Vietnam orders poultry slaughter to fight bird flu
HANOI, Dec 22 (Reuters) - Vietnam has ordered a mass slaughter of chickens and ducks in two Mekong Delta provinces where bird flu outbreaks were confirmed this week, officials said on Friday.
A total of 250 ducks were found dead in two communes in Ca Mau and Bac Lieu provinces where nearly 8,400 chickens and ducklings have been killed by the H5N1 virus or slaughtered to stop it spreading, the Agriculture Ministry said.
On Friday, Deputy Prime Minister Nguyen Sinh Hung ordered the mass slaughter of fowl in the infected areas, Hoang Van Nam, deputy head of the ministry’s Animal Health Department, said in a report seen by Reuters.
“The recurrence of bird flu in these two provinces is extremely serious,” Nam quoted Hung as telling officials at an extraordinary meeting in Ho Chi Minh City on Friday.
Hung ordered animal health workers in Ca Mau and Bac Lieu to finish slaughtering fowl by the end of Saturday and said more monitoring of public health was needed to ensure safety in the poultry-infected areas.
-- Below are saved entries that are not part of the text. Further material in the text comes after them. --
-- ==== Sys2Proof/Decode.lean ====
section
/-! DEFINITION. The decoder and the encoder of 64-bit words (R51 to R69), and of the 16-byte relay steps (R346).
Decoding is total: what is no word is rejected by the name of its load error (R70), the lowest that applies. -/

namespace Sys2Proof

open Machine

/-- The load errors that a word by itself can draw (R70), by their codes. -/
inductive LoadError where
  | clauseBroken | headerReserved | opcReserved | modReserved | fieldReserved | specReserved | operandClass
  | engMismatch | controlPosition | branchTarget | fallthroughEnd | pairIllegal | scopeIllegal | roleIllegal
  | declExceeded | regionEntry
  | containerBad | sectionReserved | descriptorBad | fixupBad | fixupRange
  deriving DecidableEq, Repr

/-- The code of a load error (R70). -/
def LoadError.code : LoadError → Nat
  | .containerBad => 0x01
  | .sectionReserved => 0x02
  | .descriptorBad => 0x03
  | .fixupBad => 0x04
  | .fixupRange => 0x05
  | .clauseBroken => 0x10
  | .headerReserved => 0x11
  | .opcReserved => 0x12
  | .modReserved => 0x13
  | .fieldReserved => 0x14
  | .specReserved => 0x15
  | .operandClass => 0x16
  | .engMismatch => 0x17
  | .controlPosition => 0x18
  | .branchTarget => 0x19
  | .fallthroughEnd => 0x1A
  | .pairIllegal => 0x1B
  | .scopeIllegal => 0x1C
  | .roleIllegal => 0x1D
  | .declExceeded => 0x1E
  | .regionEntry => 0x1F

/-- The lower of two load errors: a word that meets several reports the lowest (R71). -/
def LoadError.lower (a b : LoadError) : LoadError := if a.code ≤ b.code then a else b

/-- A checked part of a word: its value, or the lowest load error found in it. -/
inductive Chk (α : Type) where
  | ok (a : α)
  | bad (e : LoadError)
  deriving DecidableEq, Repr

/-- The lowest load error of a part, with what another part of the word reported. -/
def Chk.worst {α : Type} (x : Chk α) (e : LoadError) : LoadError :=
  match x with
  | .ok _ => e
  | .bad e' => e'.lower e

/-- A further part: errors of both sides combine to the lower. -/
def Chk.ap {α β : Type} : Chk (α → β) → Chk α → Chk β
  | .bad e, x => .bad (x.worst e)
  | .ok f, .ok a => .ok (f a)
  | .ok _, .bad e => .bad e

/-- A further check without a value. -/
def Chk.also {α : Type} (f : Chk α) (x : Chk Unit) : Chk α :=
  ((Chk.ok fun (_ : Unit) (a : α) => a).ap x).ap f

/-- A condition, and the load error its breach draws. -/
def Chk.need {α : Type} (f : Chk α) (e : LoadError) (c : Bool) : Chk α :=
  f.also (if c then .ok () else .bad e)

def Chk.toOption {α : Type} : Chk α → Option α
  | .ok a => some a
  | .bad _ => none

/-! ## Codes of the modifiers -/

def bit (b : Bool) : BitVec 1 := if b then 1 else 0

/-- The code of a `IFmt`. -/
def IFmt.enc : IFmt → BitVec 2
  | .s32 => 0#2
  | .n32 => 1#2
  | .s16 => 2#2
  | .n16 => 3#2

/-- The `IFmt` of a code, where there is one. -/
def IFmt.dec (c : BitVec 2) : Option IFmt :=
  match c.toNat with
  | 0 => some .s32
  | 1 => some .n32
  | 2 => some .s16
  | _ => some .n16

/-- The code of a `ICmp`. -/
def ICmp.enc : ICmp → BitVec 3
  | .eq => 0#3
  | .ne => 1#3
  | .lt => 2#3
  | .le => 3#3
  | .gt => 4#3
  | .ge => 5#3

/-- The `ICmp` of a code, where there is one. -/
def ICmp.dec (c : BitVec 3) : Option ICmp :=
  match c.toNat with
  | 0 => some .eq
  | 1 => some .ne
  | 2 => some .lt
  | 3 => some .le
  | 4 => some .gt
  | 5 => some .ge
  | _ => none

/-- The code of a `PlopOp`. -/
def PlopOp.enc : PlopOp → BitVec 3
  | .and => 0#3
  | .or => 1#3
  | .xor => 2#3
  | .andn => 3#3
  | .nand => 4#3
  | .nor => 5#3
  | .xnor => 6#3
  | .orn => 7#3

/-- The `PlopOp` of a code, where there is one. -/
def PlopOp.dec (c : BitVec 3) : Option PlopOp :=
  match c.toNat with
  | 0 => some .and
  | 1 => some .or
  | 2 => some .xor
  | 3 => some .andn
  | 4 => some .nand
  | 5 => some .nor
  | 6 => some .xnor
  | _ => some .orn

/-- The code of a `PmovKind`. -/
def PmovKind.enc : PmovKind → BitVec 2
  | .r2p => 0#2
  | .p2r => 1#2
  | .m2p => 2#2

/-- The `PmovKind` of a code, where there is one. -/
def PmovKind.dec (c : BitVec 2) : Option PmovKind :=
  match c.toNat with
  | 0 => some .r2p
  | 1 => some .p2r
  | 2 => some .m2p
  | _ => none

/-- The code of a `Rnd`. -/
def Rnd.enc : Rnd → BitVec 3
  | .rne => 0#3
  | .rtz => 1#3
  | .rdn => 2#3
  | .rup => 3#3
  | .rs => 4#3

/-- The `Rnd` of a code, where there is one. -/
def Rnd.dec (c : BitVec 3) : Option Rnd :=
  match c.toNat with
  | 0 => some .rne
  | 1 => some .rtz
  | 2 => some .rdn
  | 3 => some .rup
  | 4 => some .rs
  | _ => none

/-- The code of a `FCmp`. -/
def FCmp.enc : FCmp → BitVec 3
  | .eq => 0#3
  | .ne => 1#3
  | .lt => 2#3
  | .le => 3#3
  | .gt => 4#3
  | .ge => 5#3
  | .num => 6#3
  | .nan => 7#3

/-- The `FCmp` of a code, where there is one. -/
def FCmp.dec (c : BitVec 3) : Option FCmp :=
  match c.toNat with
  | 0 => some .eq
  | 1 => some .ne
  | 2 => some .lt
  | 3 => some .le
  | 4 => some .gt
  | 5 => some .ge
  | 6 => some .num
  | _ => some .nan

/-- The code of a `SrcFmt`. -/
def SrcFmt.enc : SrcFmt → BitVec 2
  | .f32 => 0#2
  | .f16 => 1#2
  | .bf16 => 2#2

/-- The `SrcFmt` of a code, where there is one. -/
def SrcFmt.dec (c : BitVec 2) : Option SrcFmt :=
  match c.toNat with
  | 0 => some .f32
  | 1 => some .f16
  | 2 => some .bf16
  | _ => none

/-- The code of a `Seg`. -/
def Seg.enc : Seg → BitVec 3
  | .whole => 0#3
  | .s8 => 1#3
  | .s16 => 2#3
  | .s32 => 3#3
  | .s64 => 4#3

/-- The `Seg` of a code, where there is one. -/
def Seg.dec (c : BitVec 3) : Option Seg :=
  match c.toNat with
  | 0 => some .whole
  | 1 => some .s8
  | 2 => some .s16
  | 3 => some .s32
  | 4 => some .s64
  | _ => none

/-- The code of a `ShflMode`. -/
def ShflMode.enc : ShflMode → BitVec 2
  | .idx => 0#2
  | .add => 1#2
  | .xor => 2#2
  | .rev => 3#2

/-- The `ShflMode` of a code, where there is one. -/
def ShflMode.dec (c : BitVec 2) : Option ShflMode :=
  match c.toNat with
  | 0 => some .idx
  | 1 => some .add
  | 2 => some .xor
  | _ => some .rev

/-- The code of a `VoteMode`. -/
def VoteMode.enc : VoteMode → BitVec 2
  | .all => 0#2
  | .any => 1#2
  | .eq => 2#2
  | .cnt => 3#2

/-- The `VoteMode` of a code, where there is one. -/
def VoteMode.dec (c : BitVec 2) : Option VoteMode :=
  match c.toNat with
  | 0 => some .all
  | 1 => some .any
  | 2 => some .eq
  | _ => some .cnt

/-- The code of a `RedOp`. -/
def RedOp.enc : RedOp → BitVec 3
  | .add => 0#3
  | .min => 1#3
  | .max => 2#3
  | .and => 3#3
  | .or => 4#3
  | .xor => 5#3
  | .argmax => 6#3

/-- The `RedOp` of a code, where there is one. -/
def RedOp.dec (c : BitVec 3) : Option RedOp :=
  match c.toNat with
  | 0 => some .add
  | 1 => some .min
  | 2 => some .max
  | 3 => some .and
  | 4 => some .or
  | 5 => some .xor
  | 6 => some .argmax
  | _ => none

/-- The code of a `RedFmt`. -/
def RedFmt.enc : RedFmt → BitVec 2
  | .s32 => 0#2
  | .n32 => 1#2
  | .f32 => 2#2
  | .raw32 => 3#2

/-- The `RedFmt` of a code, where there is one. -/
def RedFmt.dec (c : BitVec 2) : Option RedFmt :=
  match c.toNat with
  | 0 => some .s32
  | 1 => some .n32
  | 2 => some .f32
  | _ => some .raw32

/-- The code of a `ScanOp`. -/
def ScanOp.enc : ScanOp → BitVec 3
  | .add => 0#3
  | .min => 1#3
  | .max => 2#3
  | .and => 3#3
  | .or => 4#3
  | .xor => 5#3
  | .addx => 6#3

/-- The `ScanOp` of a code, where there is one. -/
def ScanOp.dec (c : BitVec 3) : Option ScanOp :=
  match c.toNat with
  | 0 => some .add
  | 1 => some .min
  | 2 => some .max
  | 3 => some .and
  | 4 => some .or
  | 5 => some .xor
  | 6 => some .addx
  | _ => none

/-- The code of a `AtomOp`. -/
def AtomOp.enc : AtomOp → BitVec 4
  | .addS32 => 0#4
  | .addN32 => 1#4
  | .addF32 => 2#4
  | .minS32 => 3#4
  | .minN32 => 4#4
  | .minF32 => 5#4
  | .maxS32 => 6#4
  | .maxN32 => 7#4
  | .maxF32 => 8#4
  | .and => 9#4
  | .or => 10#4
  | .xor => 11#4
  | .xchg => 12#4
  | .cas => 13#4
  | .argmax => 14#4

/-- The `AtomOp` of a code, where there is one. -/
def AtomOp.dec (c : BitVec 4) : Option AtomOp :=
  match c.toNat with
  | 0 => some .addS32
  | 1 => some .addN32
  | 2 => some .addF32
  | 3 => some .minS32
  | 4 => some .minN32
  | 5 => some .minF32
  | 6 => some .maxS32
  | 7 => some .maxN32
  | 8 => some .maxF32
  | 9 => some .and
  | 10 => some .or
  | 11 => some .xor
  | 12 => some .xchg
  | 13 => some .cas
  | 14 => some .argmax
  | _ => none

/-- The code of a `CpyOp`. -/
def CpyOp.enc : CpyOp → BitVec 3
  | .add => 0#3
  | .min => 1#3
  | .max => 2#3
  | .and => 3#3
  | .or => 4#3
  | .xor => 5#3

/-- The `CpyOp` of a code, where there is one. -/
def CpyOp.dec (c : BitVec 3) : Option CpyOp :=
  match c.toNat with
  | 0 => some .add
  | 1 => some .min
  | 2 => some .max
  | 3 => some .and
  | 4 => some .or
  | 5 => some .xor
  | _ => none

/-- The code of a `RelFmt`. -/
def RelFmt.enc : RelFmt → BitVec 2
  | .f32 => 0#2
  | .bf16 => 1#2
  | .s32 => 2#2
  | .n32 => 3#2

/-- The `RelFmt` of a code, where there is one. -/
def RelFmt.dec (c : BitVec 2) : Option RelFmt :=
  match c.toNat with
  | 0 => some .f32
  | 1 => some .bf16
  | 2 => some .s32
  | _ => some .n32

/-- The code of a `RingWant`. -/
def RingWant.enc : RingWant → BitVec 2
  | .any => 0#2
  | .ph0 => 1#2
  | .ph1 => 2#2

/-- The `RingWant` of a code, where there is one. -/
def RingWant.dec (c : BitVec 2) : Option RingWant :=
  match c.toNat with
  | 0 => some .any
  | 1 => some .ph0
  | 2 => some .ph1
  | _ => none

/-- The code of a `QSel`. -/
def QSel.enc : QSel → BitVec 3
  | .free => 0#3
  | .ready => 1#3
  | .task => 2#3
  | .armed => 3#3
  | .drop => 4#3

/-- The `QSel` of a code, where there is one. -/
def QSel.dec (c : BitVec 3) : Option QSel :=
  match c.toNat with
  | 0 => some .free
  | 1 => some .ready
  | 2 => some .task
  | 3 => some .armed
  | 4 => some .drop
  | _ => none

/-- The code of a `NmkField`. -/
def NmkField.enc : NmkField → BitVec 3
  | .clr => 0#3
  | .tensor => 1#3
  | .t0 => 2#3
  | .t1 => 3#3
  | .t2 => 4#3
  | .iter => 5#3
  | .var => 6#3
The outbreaks of the H5N1 virus were the first in Vietnam since August. The initial eruptions killed around 6,000 newly hatched chickens and ducklings that were not vaccinated against bird flu.
Farmers have since thrown dead birds into water channels or let ducks roam on rice fields, helping spread the virus that first arrived in the Delta in late 2003 and has since killed 42 of the 93 people infected in Vietnam.
Vietnam, which has had no human bird flu cases since late 2005, has a human death toll second only to Indonesia’s 57, according to the World Health Organisation (WHO).
WHO says bird flu has killed 154 people out of 258 infected globally since late 2003.
Officials say temperatures now falling in the southern region incorporating the Delta would help the spread of a virus that thrives best in cooler temperatures.
Vietnam has banned the hatching of waterfowl—which can carry bird flu without showing any symptoms—since early last year, but Mekong Delta farmers say the lost income had made life has much harder.
Agriculture officials have said the ban on breeding ducks in the Mekong Delta food basket has also affected production of the recent summer-autumn rice crop because ducks are the natural enemy of rice-eating brown grasshoppers.
The problem with the pests booming in the delta has cut part of this year’s rice output, prompting the government to ban the signature of all rice export contracts since Nov. 12.